# About this task
Write out each record below, word for word.
[Material supplied Boundary: Start]
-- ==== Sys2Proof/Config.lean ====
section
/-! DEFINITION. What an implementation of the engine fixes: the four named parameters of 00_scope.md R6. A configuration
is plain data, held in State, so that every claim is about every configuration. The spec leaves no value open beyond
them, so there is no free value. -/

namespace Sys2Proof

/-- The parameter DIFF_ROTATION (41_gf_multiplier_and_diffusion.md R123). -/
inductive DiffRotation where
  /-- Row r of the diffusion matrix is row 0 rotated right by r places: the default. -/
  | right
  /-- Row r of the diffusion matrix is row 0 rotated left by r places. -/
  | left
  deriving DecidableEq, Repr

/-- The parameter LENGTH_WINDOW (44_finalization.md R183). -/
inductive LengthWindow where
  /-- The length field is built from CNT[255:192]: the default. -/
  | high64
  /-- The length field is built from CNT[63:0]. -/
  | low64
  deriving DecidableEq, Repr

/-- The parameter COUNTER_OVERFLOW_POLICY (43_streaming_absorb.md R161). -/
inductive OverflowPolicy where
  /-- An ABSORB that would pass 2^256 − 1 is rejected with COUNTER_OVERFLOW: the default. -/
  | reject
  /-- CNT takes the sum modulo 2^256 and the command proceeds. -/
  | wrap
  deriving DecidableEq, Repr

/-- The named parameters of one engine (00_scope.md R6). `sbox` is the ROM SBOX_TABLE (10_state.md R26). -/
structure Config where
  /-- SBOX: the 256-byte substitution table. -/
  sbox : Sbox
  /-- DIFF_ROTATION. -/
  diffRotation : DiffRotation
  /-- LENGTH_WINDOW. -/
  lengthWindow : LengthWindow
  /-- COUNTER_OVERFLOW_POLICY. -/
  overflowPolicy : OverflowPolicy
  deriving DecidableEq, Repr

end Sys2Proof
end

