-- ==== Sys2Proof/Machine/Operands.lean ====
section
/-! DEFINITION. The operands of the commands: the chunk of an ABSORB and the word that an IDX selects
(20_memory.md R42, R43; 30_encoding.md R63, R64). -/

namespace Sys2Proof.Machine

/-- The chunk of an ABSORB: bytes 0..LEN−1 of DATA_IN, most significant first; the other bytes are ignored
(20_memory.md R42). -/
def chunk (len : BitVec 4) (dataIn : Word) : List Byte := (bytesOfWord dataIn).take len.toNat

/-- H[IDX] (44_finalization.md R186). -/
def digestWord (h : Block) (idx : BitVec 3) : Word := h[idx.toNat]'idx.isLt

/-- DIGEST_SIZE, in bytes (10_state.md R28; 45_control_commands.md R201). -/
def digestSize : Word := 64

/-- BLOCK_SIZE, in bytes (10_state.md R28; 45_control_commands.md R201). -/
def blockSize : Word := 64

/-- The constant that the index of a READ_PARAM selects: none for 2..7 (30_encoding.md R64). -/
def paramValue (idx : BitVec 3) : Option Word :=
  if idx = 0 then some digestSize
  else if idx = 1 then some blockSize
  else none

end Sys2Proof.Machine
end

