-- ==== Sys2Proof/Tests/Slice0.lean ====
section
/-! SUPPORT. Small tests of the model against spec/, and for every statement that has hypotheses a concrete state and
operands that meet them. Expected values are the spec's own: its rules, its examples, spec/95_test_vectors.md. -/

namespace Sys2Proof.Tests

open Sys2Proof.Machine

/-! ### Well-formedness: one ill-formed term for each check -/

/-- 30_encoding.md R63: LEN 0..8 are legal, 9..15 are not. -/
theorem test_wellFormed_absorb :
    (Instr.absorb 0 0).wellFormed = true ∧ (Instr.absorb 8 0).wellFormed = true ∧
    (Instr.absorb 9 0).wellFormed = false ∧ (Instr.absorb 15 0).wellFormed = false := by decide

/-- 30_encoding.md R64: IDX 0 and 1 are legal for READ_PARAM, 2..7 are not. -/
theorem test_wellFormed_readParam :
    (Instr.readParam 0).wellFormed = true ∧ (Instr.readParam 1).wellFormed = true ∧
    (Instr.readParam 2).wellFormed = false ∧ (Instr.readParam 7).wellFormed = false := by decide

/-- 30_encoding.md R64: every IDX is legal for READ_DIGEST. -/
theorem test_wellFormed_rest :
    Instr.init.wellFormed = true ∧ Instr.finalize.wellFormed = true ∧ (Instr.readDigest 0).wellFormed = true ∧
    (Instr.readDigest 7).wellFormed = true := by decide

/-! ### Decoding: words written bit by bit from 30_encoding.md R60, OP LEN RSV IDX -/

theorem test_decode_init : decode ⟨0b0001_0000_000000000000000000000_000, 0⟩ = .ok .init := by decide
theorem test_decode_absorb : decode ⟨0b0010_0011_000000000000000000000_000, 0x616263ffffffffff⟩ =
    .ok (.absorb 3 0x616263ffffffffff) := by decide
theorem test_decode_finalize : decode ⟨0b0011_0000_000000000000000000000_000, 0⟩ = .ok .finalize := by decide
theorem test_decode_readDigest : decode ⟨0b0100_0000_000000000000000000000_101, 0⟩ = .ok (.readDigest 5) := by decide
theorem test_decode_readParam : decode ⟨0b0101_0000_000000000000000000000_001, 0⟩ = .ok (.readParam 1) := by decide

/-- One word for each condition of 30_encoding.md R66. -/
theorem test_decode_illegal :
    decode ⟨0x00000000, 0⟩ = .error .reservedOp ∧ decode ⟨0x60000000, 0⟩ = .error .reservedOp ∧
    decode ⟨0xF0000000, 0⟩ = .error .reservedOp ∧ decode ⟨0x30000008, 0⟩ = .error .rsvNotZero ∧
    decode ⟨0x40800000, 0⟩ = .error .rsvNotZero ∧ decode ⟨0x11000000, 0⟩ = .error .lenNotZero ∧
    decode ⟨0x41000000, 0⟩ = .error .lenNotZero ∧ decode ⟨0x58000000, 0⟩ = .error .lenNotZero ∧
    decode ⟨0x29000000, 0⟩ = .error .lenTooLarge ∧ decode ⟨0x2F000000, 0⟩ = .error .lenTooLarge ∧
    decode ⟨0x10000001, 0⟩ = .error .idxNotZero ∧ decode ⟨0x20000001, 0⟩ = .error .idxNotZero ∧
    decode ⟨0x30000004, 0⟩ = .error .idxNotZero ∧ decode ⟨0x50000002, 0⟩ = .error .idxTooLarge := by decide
[Material supplied Boundary: End]
# Exercise answer
-- ==== Sys2Proof/Config.lean ====
section
/-! DEFINITION. What an implementation of the engine fixes: the four named parameters of 00_scope.md R6. A configuration
is plain data, held in State, so that every claim is about every configuration. The spec leaves no value open beyond
them, so there is no free value. -/

namespace Sys2Proof

/-- The parameter DIFF_ROTATION (41_gf_multiplier_and_diffusion.md R123). -/
inductive DiffRotation where
  /-- Row r of the diffusion matrix is row 0 rotated right by r places: the default. -/
  | right
  /-- Row r of the diffusion matrix is row 0 rotated left by r places. -/
  | left
  deriving DecidableEq, Repr

/-- The parameter LENGTH_WINDOW (44_finalization.md R183). -/
inductive LengthWindow where
  /-- The length field is built from CNT[255:192]: the default. -/
  | high64
  /-- The length field is built from CNT[63:0]. -/
  | low64
  deriving DecidableEq, Repr

/-- The parameter COUNTER_OVERFLOW_POLICY (43_streaming_absorb.md R161). -/
inductive OverflowPolicy where
  /-- An ABSORB that would pass 2^256 − 1 is rejected with COUNTER_OVERFLOW: the default. -/
  | reject
  /-- CNT takes the sum modulo 2^256 and the command proceeds. -/
  | wrap
  deriving DecidableEq, Repr

/-- The named parameters of one engine (00_scope.md R6). `sbox` is the ROM SBOX_TABLE (10_state.md R26). -/
structure Config where
  /-- SBOX: the 256-byte substitution table. -/
  sbox : Sbox
  /-- DIFF_ROTATION. -/
  diffRotation : DiffRotation
  /-- LENGTH_WINDOW. -/
  lengthWindow : LengthWindow
  /-- COUNTER_OVERFLOW_POLICY. -/
  overflowPolicy : OverflowPolicy
  deriving DecidableEq, Repr

end Sys2Proof
end

-- ==== Sys2Proof/Machine/Operands.lean ====
section
/-! DEFINITION. The operands of the commands: the chunk of an ABSORB and the word that an IDX selects
(20_memory.md R42, R43; 30_encoding.md R63, R64). -/

namespace Sys2Proof.Machine

/-- The chunk of an ABSORB: bytes 0..LEN−1 of DATA_IN, most significant first; the other bytes are ignored
(20_memory.md R42). -/
def chunk (len : BitVec 4) (dataIn : Word) : List Byte := (bytesOfWord dataIn).take len.toNat

/-- H[IDX] (44_finalization.md R186). -/
def digestWord (h : Block) (idx : BitVec 3) : Word := h[idx.toNat]'idx.isLt

/-- DIGEST_SIZE, in bytes (10_state.md R28; 45_control_commands.md R201). -/
def digestSize : Word := 64

/-- BLOCK_SIZE, in bytes (10_state.md R28; 45_control_commands.md R201). -/
def blockSize : Word := 64

/-- The constant that the index of a READ_PARAM selects: none for 2..7 (30_encoding.md R64). -/
def paramValue (idx : BitVec 3) : Option Word :=
  if idx = 0 then some digestSize
  else if idx = 1 then some blockSize
  else none

end Sys2Proof.Machine
end

-- ==== Sys2Proof/Tests/Slice0.lean ====
section
/-! SUPPORT. Small tests of the model against spec/, and for every statement that has hypotheses a concrete state and
operands that meet them. Expected values are the spec's own: its rules, its examples, spec/95_test_vectors.md. -/

namespace Sys2Proof.Tests

open Sys2Proof.Machine

/-! ### Well-formedness: one ill-formed term for each check -/

/-- 30_encoding.md R63: LEN 0..8 are legal, 9..15 are not. -/
theorem test_wellFormed_absorb :
    (Instr.absorb 0 0).wellFormed = true ∧ (Instr.absorb 8 0).wellFormed = true ∧
    (Instr.absorb 9 0).wellFormed = false ∧ (Instr.absorb 15 0).wellFormed = false := by decide

/-- 30_encoding.md R64: IDX 0 and 1 are legal for READ_PARAM, 2..7 are not. -/
theorem test_wellFormed_readParam :
    (Instr.readParam 0).wellFormed = true ∧ (Instr.readParam 1).wellFormed = true ∧
    (Instr.readParam 2).wellFormed = false ∧ (Instr.readParam 7).wellFormed = false := by decide

/-- 30_encoding.md R64: every IDX is legal for READ_DIGEST. -/
theorem test_wellFormed_rest :
    Instr.init.wellFormed = true ∧ Instr.finalize.wellFormed = true ∧ (Instr.readDigest 0).wellFormed = true ∧
    (Instr.readDigest 7).wellFormed = true := by decide

/-! ### Decoding: words written bit by bit from 30_encoding.md R60, OP LEN RSV IDX -/

theorem test_decode_init : decode ⟨0b0001_0000_000000000000000000000_000, 0⟩ = .ok .init := by decide
theorem test_decode_absorb : decode ⟨0b0010_0011_000000000000000000000_000, 0x616263ffffffffff⟩ =
    .ok (.absorb 3 0x616263ffffffffff) := by decide
theorem test_decode_finalize : decode ⟨0b0011_0000_000000000000000000000_000, 0⟩ = .ok .finalize := by decide
theorem test_decode_readDigest : decode ⟨0b0100_0000_000000000000000000000_101, 0⟩ = .ok (.readDigest 5) := by decide
theorem test_decode_readParam : decode ⟨0b0101_0000_000000000000000000000_001, 0⟩ = .ok (.readParam 1) := by decide

/-- One word for each condition of 30_encoding.md R66. -/
theorem test_decode_illegal :
    decode ⟨0x00000000, 0⟩ = .error .reservedOp ∧ decode ⟨0x60000000, 0⟩ = .error .reservedOp ∧
    decode ⟨0xF0000000, 0⟩ = .error .reservedOp ∧ decode ⟨0x30000008, 0⟩ = .error .rsvNotZero ∧
    decode ⟨0x40800000, 0⟩ = .error .rsvNotZero ∧ decode ⟨0x11000000, 0⟩ = .error .lenNotZero ∧
    decode ⟨0x41000000, 0⟩ = .error .lenNotZero ∧ decode ⟨0x58000000, 0⟩ = .error .lenNotZero ∧
    decode ⟨0x29000000, 0⟩ = .error .lenTooLarge ∧ decode ⟨0x2F000000, 0⟩ = .error .lenTooLarge ∧
    decode ⟨0x10000001, 0⟩ = .error .idxNotZero ∧ decode ⟨0x20000001, 0⟩ = .error .idxNotZero ∧
    decode ⟨0x30000004, 0⟩ = .error .idxNotZero ∧ decode ⟨0x50000002, 0⟩ = .error .idxTooLarge := by decide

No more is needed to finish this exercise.